The STRATIS registry is a prospective, multicentre study of patients with large vessel occlusion treated with the Solitaire stent retriever within eight hours of onset. To assess the systems of care efficiency and interhospital transfer delays, patients were separated by direct presentation (direct group) versus interhospital transfer to the enrolling hospital (transfer group), and further characterised by the use of IV tPA or mechanical thrombectomy alone. Total alarm-to-revascularisation time measured overall performance of the system of care. Investigators also calculated a hypothetical “bypass” scenario by comparing the door-to-tPA times for the two groups and adding the transfer time to the direct group for an extremely conservative estimate of additional travel time.

A total of 688 patients were analysed. Froehler reported that median times from stroke onset to revascularisation for direct versus transfer patients in the mechanical thrombectomy alone sub-group were 238.5 and 325 minutes, respectively, and in the IV tPA plus mechanical thrombectomy group the median times were 192 and 305.5 minutes, respectively.

Further, median alarm-to-revascularisation times for direct versus transfer patients in the mechanical thrombectomy only subgroup were 189 and 264 minutes, respectively (75 minute difference, p=0.0001), and in the IV tPA subgroup were 169 and 268, respectively (99 minute difference; p˂0.0001).

These differences were accounted for by imaging-to-transfer time, which was 93 minutes for mechanical thrombectomy alone and 87 minutes for IV tPA. Median door-to-tPA times were 56.5 minutes at regional hospitals and 38 minutes at enrolling sites (p˂0.0001). Transfer time was 32 minutes, making the hypothetical bypass time-to-tPA 70 minutes.

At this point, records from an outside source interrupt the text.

/-- cut_and_draw (R345): candidate index, kept count and kept total. -/
def cutAndDraw (qs : List Nat) (cut u : Nat) : Nat × Nat × Nat :=
  let cum := cumSums qs
  let kept := if cut = 0 then qs.length else
    match findIdx (fun c => decide (cut ≤ c)) cum with
    | some j => j + 1
    | none => qs.length
  let t := cum.getD (kept - 1) 0
  let x := u * t / 2 ^ 32
  ((findIdx (fun c => decide (x < c)) (cum.take kept)).getD 0, kept, t)

/-- Selection over the candidates in key order, with uniform `u`. -/
def pick (exact : Bool) (c : Card) (u : Nat) (cands : List (Nat × Nat)) : Pick :=
  let n := cands.length
  match cands with
  | [] => ⟨none, 0, 0, 0, 0, 0, false, false, 0⟩
  | (t, v) :: _ =>
    if v = pInf then ⟨some t, 0, 0, 0, 1, n, false, true, 0⟩
    else if isGreedy c then ⟨some t, 0, 0, 0, 1, n, true, false, 0⟩
    else
      let (ps, fl) := softmaxRow exact (cands.map Prod.snd)
      let qs := ps.map q032
      let (i, kept, tot) := cutAndDraw qs (cardTopP c) u
      ⟨some (cands.getD i (0, 0)).1, lnBf16 (qs.getD i 0) tot, u, tot, kept, n, false, false, fl⟩

/-- Index of the lowest stop sequence that a token completes (R377). -/
def stopSeq (s : State) (b : Bind) (sofar : List Nat) : Option Nat :=
  match b.stop.bind fun id => heldImage s id true with
  | some x => findIdx (fun q => !q.isEmpty && keepLast q.length sofar = q) x.seqs
  | none => none

/-- The first stop of Table PRM-8 that applies to an emitted token: reason, index and status. `sofar` are the tokens the
matcher has seen, this one last; `count` is the Call's generated count with it. -/
def stopOf (s : State) (q : SampReq) (b : Bind) (sofar : List Nat) (tok count : Nat) (draft : Bool) : Option (Nat × Nat × Nat) :=
  match (List.range 4).find? fun i => cardStopTok q.card i ≠ 0xFFFFFF && cardStopTok q.card i = tok with
  | some i => some (1, i, stOk)
  | none =>
    match stopSeq s b sofar with
    | some i => some (2, i, stOk)
    | none =>
      if cardMaxNew q.card ≤ count then some (3, 0xFF, stOk)
      else if cardDeadline q.card ≠ 0 && !draft && decide (cardDeadline q.card < judgeSt s (q.cue + 2)) then
        some (4, 0xFF, stDeadlineMissed)
      else if q.budgetStop then some (5, 0xFF, stOk)
      else none

/-- Guesses of the heads at a position: the best over the ranks, up to the first head with none (R381, R382). -/
def headGuesses (s : State) (ls : List CandL) : List Nat :=
  let hs := (List.range (min 4 (get s Fld.prmSpecHeads))).map fun h =>
    ((sortBy candKey (ls.filterMap fun l => (l.heads.getD h none))).head?).map Prod.fst
  (hs.takeWhile Option.isSome).filterMap id

/-- A Line goes to the submitting device (R183, R352). -/
def sendLine (s : State) (q : SampReq) (l : Line) : State :=
  if replaying s then emitRec s 0x20 (cardTenant q.card) l.toNat
  else if q.src.val = selfDev s then arriveLine s q.src q.fn [l] else send s 0x24 q.src (wireBytes l)

/-- A step record goes to the lead, every stage-0 device and every other last-stage device (R396). -/
def sendStep (s : State) (r : StepRec) : State :=
  let front := ((ownMembers s).filter fun m => m.stage = 0).map (·.dev)
  sendAll (takeStep s r) 0x22 ((leadDev s).toList ++ front ++ lastDevs s).dedup (wireBytes r)

/-- The diagnostic record (R361). -/
def diag (s : State) (slot cue pos : Nat) (k : Pick) : State :=
  if isSet s Fld.prmCtlDiagEn ∧ get s Fld.prmDiagSlotSlot = slot then
    let s := set (set s Fld.prmDiagUV k.u) Fld.prmDiagSLoV (k.total % 2 ^ 32)
    let s := set (set s Fld.prmDiagSHiV (k.total / 2 ^ 32)) Fld.prmDiagSelCands k.cands
    let s := set (set s Fld.prmDiagSelKept k.kept) Fld.prmDiagTokenV (k.tok.getD 0xFFFFFF)
    set (set s Fld.prmDiagPosV pos) Fld.prmDiagCueV (cue % 65536)
  else s

/-- A listing's sampling ends: its lists go and its record leaves. -/
def endMerge (s : State) (m : Merge) (r : StepRec) : State :=
  let drafts := (m.emitted.filter Prod.snd).length
  let s := inc (inc s Fld.prmSpecDraftedV m.req.depth) Fld.prmSpecAcceptedV drafts
  let s := s.onPrm fun p => { p with
    merges := p.merges.filter fun x => !(x.slot = m.slot && x.req.cue = m.req.cue)
    lists := p.lists.filter fun x => !(x.slot = m.slot && x.cue16 = m.req.cue % 65536) }
  sendStep (wmUpdate s 5) r

/-- u of a position from the slot's Gorse context, and its poison tag; a free value where no context was sent (R346). -/
def uOf (s : State) (slot pos : Nat) : Nat × Bool × State :=
  match s.grs.ctx.get? slot with
  | some (c, poison) => (gorseU c pos, poison, s)
  | none => (fresh s % 2 ^ 32, false, advance s)

/-- A merge pass that selects: its Line, and the listing's record when it ends there. -/
def mergeSelect (s : State) (m : Merge) (b : Bind) (ls : List CandL) (k : Pick) : State :=
  let q := m.req
  let pos := m.next
  let lpv := cardFlag q.card flagLogprob
  let prior := m.emitted.map Prod.fst
  let acc := (m.emitted.filter Prod.snd).length
  let line (tok stop idx lp : Nat) (fin draft : Bool) : Line :=
    mkLine (cardCallId q.card) pos stop idx tok (if lpv then lp else 0) (q.cue % 65536) fin draft lpv
  match k.tok with
  | none =>
    let s := sendLine (inc s Fld.prmEndsDeadEnd 1) q (line 0xFFFFFF 7 0xFF 0 true false)
    endMerge s m (mkStep m.slot q.cue pos acc 7 [] false false 0xFFFFFF 0xFF stDeadEnd (scriptSteps s b prior))
  | some t =>
    let i := pos - q.base.toNat
    let draft := decide (i ≤ q.depth) && q.guesses[i - 1]? = some t
    let emitted := m.emitted ++ [(t, draft)]
    let stop := stopOf s q b (b.matcher ++ prior ++ [t]) t (q.gen + emitted.length) draft
    let (why, idx, code) := stop.getD (0, 0xFF, stOk)
    let s := sendLine s q (line t why idx k.logprob stop.isSome draft)
    let m := { m with emitted := emitted, next := pos + 1 }
    if stop.isNone && draft then
      s.onPrm fun p => { p with merges := mapIf (fun x => x.slot = m.slot && x.req.cue = q.cue) (fun _ => m) p.merges }
    else
      endMerge s m (mkStep m.slot q.cue pos (acc + b2n draft) why (headGuesses s ls) false false t idx code
        (scriptSteps s b (prior ++ [t])))

/-- The whole lists of a merge's next position (R339). -/
def mergeLists (s : State) (m : Merge) : List CandL :=
  s.prm.lists.filter fun l => l.slot = m.slot && l.cue16 = m.req.cue % 65536 && l.pos = m.next && l.whole && !l.bad

/-- The best top_k entries of the lists (R339, R340). -/
def mergeCands (m : Merge) (ls : List CandL) : List (Nat × Nat) :=
  (sortBy candKey (ls.map (·.ents)).flatten).take (cardK m.req.card)

/-- The pass draws: neither greedy nor led by a positive infinity (R341, R342). -/
def mergeDraws (m : Merge) (cands : List (Nat × Nat)) : Bool :=
  match cands with
  | (_, v) :: _ => v ≠ pInf && !isGreedy m.req.card
  | [] => false

/-- A pass that selects nothing because its Call's image was absent (R371). -/
def mergeAbsent (s : State) (m : Merge) : State :=
  endMerge (diag s m.slot m.req.cue m.next ⟨none, 0, 0, 0, 0, 0, false, false, 0⟩) m
    (mkStep m.slot m.req.cue m.next 0 0 [] false false 0xFFFFFF 0xFF stBadCard 0)

/-- A pass that selects nothing because a list carries a mark (R356, R357). -/
def mergeMarked (s : State) (m : Merge) (poison fail : Bool) : State :=
  let s := if poison then inc s Fld.prmEndsPoison 1 else s
  endMerge (diag s m.slot m.req.cue m.next ⟨none, 0, 0, 0, 0, 0, false, false, 0⟩) m
    (mkStep m.slot m.req.cue m.next (m.emitted.filter Prod.snd).length 0 [] poison fail 0xFFFFFF 0xFF stOk 0)

/-- A pass that selects over the candidates with uniform `u`. -/
def mergePicked (s : State) (m : Merge) (b : Bind) (ls : List CandL) (u : Nat) : State :=
  let k := pick (isSet s Fld.plyModeExact) m.req.card u (mergeCands m ls)
  let s := if k.inf then inc s Fld.prmPicksInfPick 1 else if k.greedy then inc s Fld.prmPicksGreedy 1 else s
  mergeSelect (diag (prmFlags s k.fl) m.slot m.req.cue m.next k) m b ls k

/-- A merge pass whose lists are all there (R331, R339, R352, R356 to R358, R371). -/
def runMerge (s : State) (m : Merge) (b : Bind) (ls : List CandL) (u : Nat) (poison fail : Bool) : State :=
  let s := inc s Fld.prmMergedV 1
  if b.absent then mergeAbsent s m
  else if poison || fail then mergeMarked s m poison fail
  else mergePicked s m b ls u

/-- MERGE_PASS (R331, R339, R352, R356 to R358, R371, R386): it waits until the last part of every rank's list is there. -/
def execMergePass (slot : Fin 16384) (pos : BitVec 20) (s : State) : Host.Outcome State Fault Refusal :=
  .next (match s.prm.merges.find? fun m => m.slot = slot.val && m.next = pos.toNat with
    | none => s
    | some m =>
      let ls := mergeLists s m
      if !isSet s Fld.prmCtlEn || ls.length ≠ prmRanks s then s
      else if !domLit s 58 then demandDom s 58
      else
        let b := (s.prm.binds.get? m.slot).getD (bindFor s m.slot m.req)
        let d := if mergeDraws m (mergeCands m ls) then uOf s m.slot m.next else (0, false, s)
        runMerge d.2.2 m b ls d.1 (ls.any (·.poison) || d.2.1) (ls.any (·.fail)))

end Sys2Proof.Machine
end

“Patient transfer for endovascular treatment for large vessel occlusion results in a significant delay of approximately an hour and a half. That delay is entirely accounted for by the delay between intracranial imaging and departure of the first hospital which I think reflects the time that treatment decisions are being made and transfer arrangements are being made. Certainly that is a target for improvement for systems of care in the future, but it also really raises the question of whether or not we should be considering bypass. For that we are now doing some more specific patient-level analyses to look at individual routing decisions,” Froehler explained.

In their conservative model of hospital bypass, it is suggested that successful revascularisation would be achieved 99 minutes earlier by bypass. He added that this may have significant implications for regional stroke systems of care.